● Collected data entries:
-- ==== Sys2Proof/Machine/Jobs.lean ====
section
/-! DEFINITION. Contexts, semaphores, completion records and the ways a job ends: R60 to R74, R92, R100 to R110. -/

namespace Sys2Proof.Machine

/-! ## Contexts -/

/-- A job context. -/
def State.ctx (s : State) (ch : ChIdx) (jc : JcIdx) : Ctx := (s.chan[ch]).ctx[jc]

/-- A job context changed. -/
def State.modX (s : State) (ch : ChIdx) (jc : JcIdx) (f : Ctx → Ctx) : State :=
  s.modC ch fun c => { c with ctx := c.ctx.set jc (f (c.ctx[jc])) }

/-- A general register: g0 reads as zero (R42). -/
def Ctx.rg (c : Ctx) (r : Fin 32) : DWord := if r.val = 0 then 0 else c.g[r]

/-- A general register written: writes to g0 are discarded (R42). -/
def Ctx.wg (c : Ctx) (r : Fin 32) (v : DWord) : Ctx := if r.val = 0 then c else { c with g := c.g.set r v }

/-- The context's code in STATE of CH_JC_STATUS (Table 2.1). -/
def CtxSt.code : CtxSt → Nat
  | .free => 0 | .ready => 1 | .run => 2 | .waitSem => 3 | .waitQueue => 4
  | .waitFence => 5 | .preempted => 6 | .faulted => 7 | .halted => 8 | .killing => 9

/-- A context index from a number. -/
def jcOf (n : Nat) : JcIdx := Fin.ofNat 16 n

/-- The states in which a quantum is charged (R96). -/
def CtxSt.charged : CtxSt → Bool
  | .run | .waitQueue | .waitFence => true
  | _ => false

/-- A context enters a state. -/
def Ctx.enter (c : Ctx) (st : CtxSt) : Ctx :=
  { c with st := st, sched := { c.sched with busy := c.sched.busy || st.charged } }

/-- The scalar thread is unblocked: it runs, or will run when its context next holds a slice. -/
def Ctx.unblock (c : Ctx) : Ctx :=
  let c := { c with waitOn := .none }
  match c.st with
  | .waitSem | .waitQueue | .waitFence => c.enter .run
  | .ready | .preempted => { c with resume := .run }
  | _ => c

/-- The job of a context is stopping: FAULTED, HALTED or KILLING (R44). -/
def CtxSt.stopping : CtxSt → Bool
  | .faulted | .halted | .killing => true
  | _ => false

/-- The job of a context stops on a fault or is being killed: a further fault changes nothing (R73, R105). A HALTED job
whose entry faults stops on that fault. -/
def CtxSt.ending : CtxSt → Bool
  | .faulted | .killing => true
  | _ => false

/-- A context whose entries may start (R67). -/
def CtxSt.starts : CtxSt → Bool
  | .run | .waitSem | .waitQueue | .waitFence | .halted => true
  | _ => false

/-! ## Entries and queues -/

/-- Every engine (Table 2.6). -/
def engines : List (Fin 11) := List.finRange 11

/-- The queue of an engine. -/
def State.eq (s : State) (ch : ChIdx) (e : Fin 11) : EngQ := (s.chan[ch]).q[e]

/-- The queue of an engine changed. -/
def State.modQ (s : State) (ch : ChIdx) (e : Fin 11) (f : EngQ → EngQ) : State :=
  s.modC ch fun c => { c with q := c.q.set e (f (c.q[e])) }

/-- Entries of an engine: waiting, parked and running. -/
def EngQ.all (q : EngQ) : List Entry := q.waiting ++ q.parked ++ q.run.toList

/-- Entries of a context in all queues, running included (QUEUED of CH_JC_STATUS). -/
def State.entriesOf (s : State) (ch : ChIdx) (jc : JcIdx) : List Entry :=
  engines.flatMap fun e => (s.eq ch e).all.filter (·.jc == jc.val)

/-- The entries of a context that run now. -/
def State.runningOf (s : State) (ch : ChIdx) (jc : JcIdx) : List Entry :=
  engines.flatMap fun e => (s.eq ch e).run.toList.filter (·.jc == jc.val)

/-- P of an entry's instruction (Table 2.5). -/
def Entry.p (e : Entry) : Bool := e.word.getLsbD 11
/-- CREC. -/
def Entry.crec (e : Entry) : Bool := e.word.getLsbD 10
/-- TAG. -/
def Entry.tag (e : Entry) : Nat := bits e.word.toNat 47 32

/-- A semaphore field of Table 2.5 at bit `lo`: number and count when EN is 1. -/
def semField (w : Wide) (lo : Nat) : Option (Nat × Nat) :=
  if w.getLsbD (lo + 16) then some (bits w.toNat (lo + 7) lo, bits w.toNat (lo + 15) (lo + 8)) else none

/-- The enabled waits, WAIT0 first. -/
def Entry.waits (e : Entry) : List (Nat × Nat) := (semField e.word 320).toList ++ (semField e.word 338).toList
/-- The enabled signals, SIG0 first. -/
def Entry.sigs (e : Entry) : List (Nat × Nat) := (semField e.word 356).toList ++ (semField e.word 374).toList

/-! ## What is known of completed entries (R69, R70, log entry 72) -/

/-- A context learns of completed entries, and of those that were known to have completed before they started. -/
def State.learn (s : State) (ch : ChIdx) (jc : JcIdx) (p : Access → Bool) : State :=
  s.modC ch fun c =>
    let known := (c.log.filter fun a => !a.live && p a).flatMap fun a => a.order :: a.pred
    { c with log := c.log.map fun a =>
      if known.contains a.order && !a.seen.contains jc.val then { a with seen := a.seen ++ [jc.val] } else a }

/-- A scalar signal passes on what its context knows. -/
def State.tell (s : State) (ch : ChIdx) (jc : JcIdx) (n : Nat) : State :=
  let told (a : Access) : Access := if a.seen.contains jc.val && !a.sems.contains n then { a with sems := a.sems ++ [n] } else a
  s.modC ch fun c => { c with log := c.log.map told }

/-- An entry has completed: its signals make known its completion and that of the entries it rests on (R62). -/
def State.logDone (s : State) (ch : ChIdx) (e : Entry) (signals : Bool) : State :=
  let ns := if signals then e.sigs.map (·.1) else []
  s.modC ch fun c =>
    let known := (c.log.filter (·.order == e.order)).flatMap (·.pred)
    { c with log := c.log.map fun a =>
      if a.order == e.order then { a with live := false, sems := a.sems ++ ns }
      else if known.contains a.order then { a with sems := a.sems ++ ns.filter (!a.sems.contains ·) }
      else a }

/-- What is known of the entries of a job leaves with it. -/
def State.forget (s : State) (ch : ChIdx) (jc : JcIdx) : State :=
  s.modC ch fun c => { c with log := (c.log.filter (·.jc != jc.val)).map fun a => { a with seen := a.seen.filter (· != jc.val) } }

/-! ## Semaphores (R60 to R64) -/

/-- A semaphore by number. -/
def State.semAt (s : State) (ch : ChIdx) (n : Nat) : Sem := (s.chan[ch]).sem[Fin.ofNat 256 n]

/-- A semaphore changed. -/
def State.modSem (s : State) (ch : ChIdx) (n : Nat) (f : Sem → Sem) : State :=
  s.modC ch fun c => { c with sem := c.sem.set (Fin.ofNat 256 n) (f (c.sem[Fin.ofNat 256 n])) }

/-- Total that a list of waits asks of one semaphore. -/
def needOf (ws : List (Nat × Nat)) (n : Nat) : Nat := ws.foldl (fun a w => if w.1 == n then a + w.2 else a) 0

/-- Every enabled wait is satisfied at once; two waits on one semaphore need their sum (R61). -/
def State.waitsMet (s : State) (ch : ChIdx) (ws : List (Nat × Nat)) : Bool :=
  ws.all fun w => needOf ws w.1 ≤ (s.semAt ch w.1).count

/-- Waits are subtracted in one step (R61). -/
def State.takeWaits (s : State) (ch : ChIdx) (ws : List (Nat × Nat)) : State :=
  ws.foldl (fun s w => s.modSem ch w.1 fun m => { m with count := m.count - w.2 }) s

/-- The entries of an engine that are next to start for their context: the first waiting one of each (R67). -/
def EngQ.heads (q : EngQ) : List Entry :=
  q.waiting.foldl (fun hs e => if hs.any (·.jc == e.jc) then hs else hs ++ [e]) []

/-- Entries of a completion ring: 64 x 2^SIZE, SIZE above 9 counting as 9 (CH_JC_CQ_HI). -/
def State.cqSize (s : State) (ch : ChIdx) (jc : JcIdx) : Nat := 64 * 2 ^ min (s.f ch (R.CH_JC_CQ_HI_SIZE jc)) 9

/-- Unread records of a completion ring. -/
def State.cqUnread (s : State) (ch : ChIdx) (jc : JcIdx) : Nat :=
  (s.f ch (R.CH_JC_CQ_PTR_WR jc) + 65536 - s.f ch (R.CH_JC_CQ_PTR_RD jc)) % 65536

/-- The ring is enabled. -/
def State.cqOn (s : State) (ch : ChIdx) (jc : JcIdx) : Bool := s.f ch (R.CH_JC_CQ_HI_EN jc) == 1

/-- The ring holds as many unread records as it has entries (R72). -/
def State.cqFull (s : State) (ch : ChIdx) (jc : JcIdx) : Bool := s.cqSize ch jc ≤ s.cqUnread ch jc

/-! ## What may start (R67) -/

/-- The CL and EX entries of a slot, queued or started, in order of issue. -/
def State.slotEntries (s : State) (ch : ChIdx) (k : SlotIdx) : List Entry :=
  sortBy Entry.order (((s.eq ch 4).all ++ (s.eq ch 5).all).filter fun e => e.collective && e.slotNo == k)

/-- The entry that a slot serves: the one whose predecessors have all completed (R377). -/
def State.served? (s : State) (ch : ChIdx) (k : SlotIdx) : Option Entry := (s.slotEntries ch k).head?

/-- The conditions that R377 and R378 add to readiness. -/
def State.clReady (s : State) (ch : ChIdx) (e : Entry) : Bool :=
  (s.served? ch e.slotNo).any (·.order == e.order) && ((s.slotErr ch e).isSome || s.joinedAll ch e)

/-- The recurrent engine is ready for entries (R278). -/
def State.rcReady (s : State) (ch : ChIdx) : Bool := s.f ch R.CH_RC_CTL_EN == 0 || s.f ch R.CH_RC_CTL_READY == 1

/-- The futures unit is ready for entries: READY, and no host release waits (R211, R244). -/
def State.ftReady (s : State) (ch : ChIdx) : Bool :=
  (s.f ch R.FT_CTL_EN == 0 || s.f ch R.FT_CTL_READY == 1) && (s.chan[ch]).ft.hostReq.isEmpty

/-- What an engine's chapter adds to the conditions of R67 (R211, R244, R278, R377, R378). -/
def State.entryReady (s : State) (ch : ChIdx) (e : Entry) : Bool :=
  if e.eng == 2 then s.ftReady ch
  else if e.eng == 3 then s.rcReady ch
  else if e.collective then s.clReady ch e
  else true

/-- The entry holds the matrix array: an MX. or AT. entry, or an RC. entry with a hidden-side product (R290). -/
def Entry.array (e : Entry) : Bool :=
  e.eng == 0 || (e.eng == 3 && bit (bits e.word.toNat 61 55) 6 && (e.op == 1 || e.op == 2 || e.op == 5))

/-- No entry holds the array. -/
def State.arrayFree (s : State) (ch : ChIdx) : Bool :=
  !((s.eq ch 0).run.any (·.array)) && !((s.eq ch 3).run.any (·.array))

/-- An entry that is next to start for its context meets the conditions of R67 and of its chapter. -/
def State.mayStart (s : State) (ch : ChIdx) (e : Entry) : Bool :=
  (s.ctx ch (jcOf e.jc)).st.starts && s.waitsMet ch e.waits && (!s.cqOn ch (jcOf e.jc) || !s.cqFull ch (jcOf e.jc)) &&
    s.entryReady ch e

/-- The entries of an engine that could start or resume now. -/
def State.candidates (s : State) (ch : ChIdx) (eng : Fin 11) : List Entry :=
  let q := s.eq ch eng
  q.heads.filter (s.mayStart ch) ++ q.parked.filter fun e => e.stopped && (s.ctx ch (jcOf e.jc)).st.starts

/-- Entry `a` starts before entry `b`: latency-critical contexts first, then the earliest issued. -/
def State.before (s : State) (ch : ChIdx) (a b : Entry) : Bool :=
  let cls (e : Entry) : Nat := if (s.ctx ch (jcOf e.jc)).sched.lc then 0 else 1
  cls a < cls b || (cls a == cls b && a.order < b.order)

/-- The entry of a list that starts first. -/
def State.first (s : State) (ch : ChIdx) : List Entry → Option Entry
  | [] => none
  | e :: es => match s.first ch es with
    | none => some e
    | some f => if s.before ch f e then some f else some e

/-- The entry an idle engine would take. -/
def State.pick (s : State) (ch : ChIdx) (eng : Fin 11) : Option Entry := s.first ch (s.candidates ch eng)

/-- An entry that needs the array must find it free, and come before the other engine's candidate (R290). -/
def State.mayHold (s : State) (ch : ChIdx) (e : Entry) : Bool :=
  !e.array || e.zero.isSome ||
    (s.arrayFree ch &&
      let other : Fin 11 := if e.eng == 0 then 3 else 0
      match (if (s.eq ch other).run.isSome then none else s.pick ch other) with
      | some f => !f.array || f.zero.isSome || s.before ch e f
      | none => true)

● WHAT THE EXERCISE ASKS: Please restate, exactly as written, the line that holds "s.first ch es with" and all remaining lines of the data above, and only those.

● SOLUTION FOR THIS EXERCISE:
  | e :: es => match s.first ch es with
    | none => some e
    | some f => if s.before ch f e then some f else some e

/-- The entry an idle engine would take. -/
def State.pick (s : State) (ch : ChIdx) (eng : Fin 11) : Option Entry := s.first ch (s.candidates ch eng)

/-- An entry that needs the array must find it free, and come before the other engine's candidate (R290). -/
def State.mayHold (s : State) (ch : ChIdx) (e : Entry) : Bool :=
  !e.array || e.zero.isSome ||
    (s.arrayFree ch &&
      let other : Fin 11 := if e.eng == 0 then 3 else 0
      match (if (s.eq ch other).run.isSome then none else s.pick ch other) with
      | some f => !f.array || f.zero.isSome || s.before ch e f
      | none => true)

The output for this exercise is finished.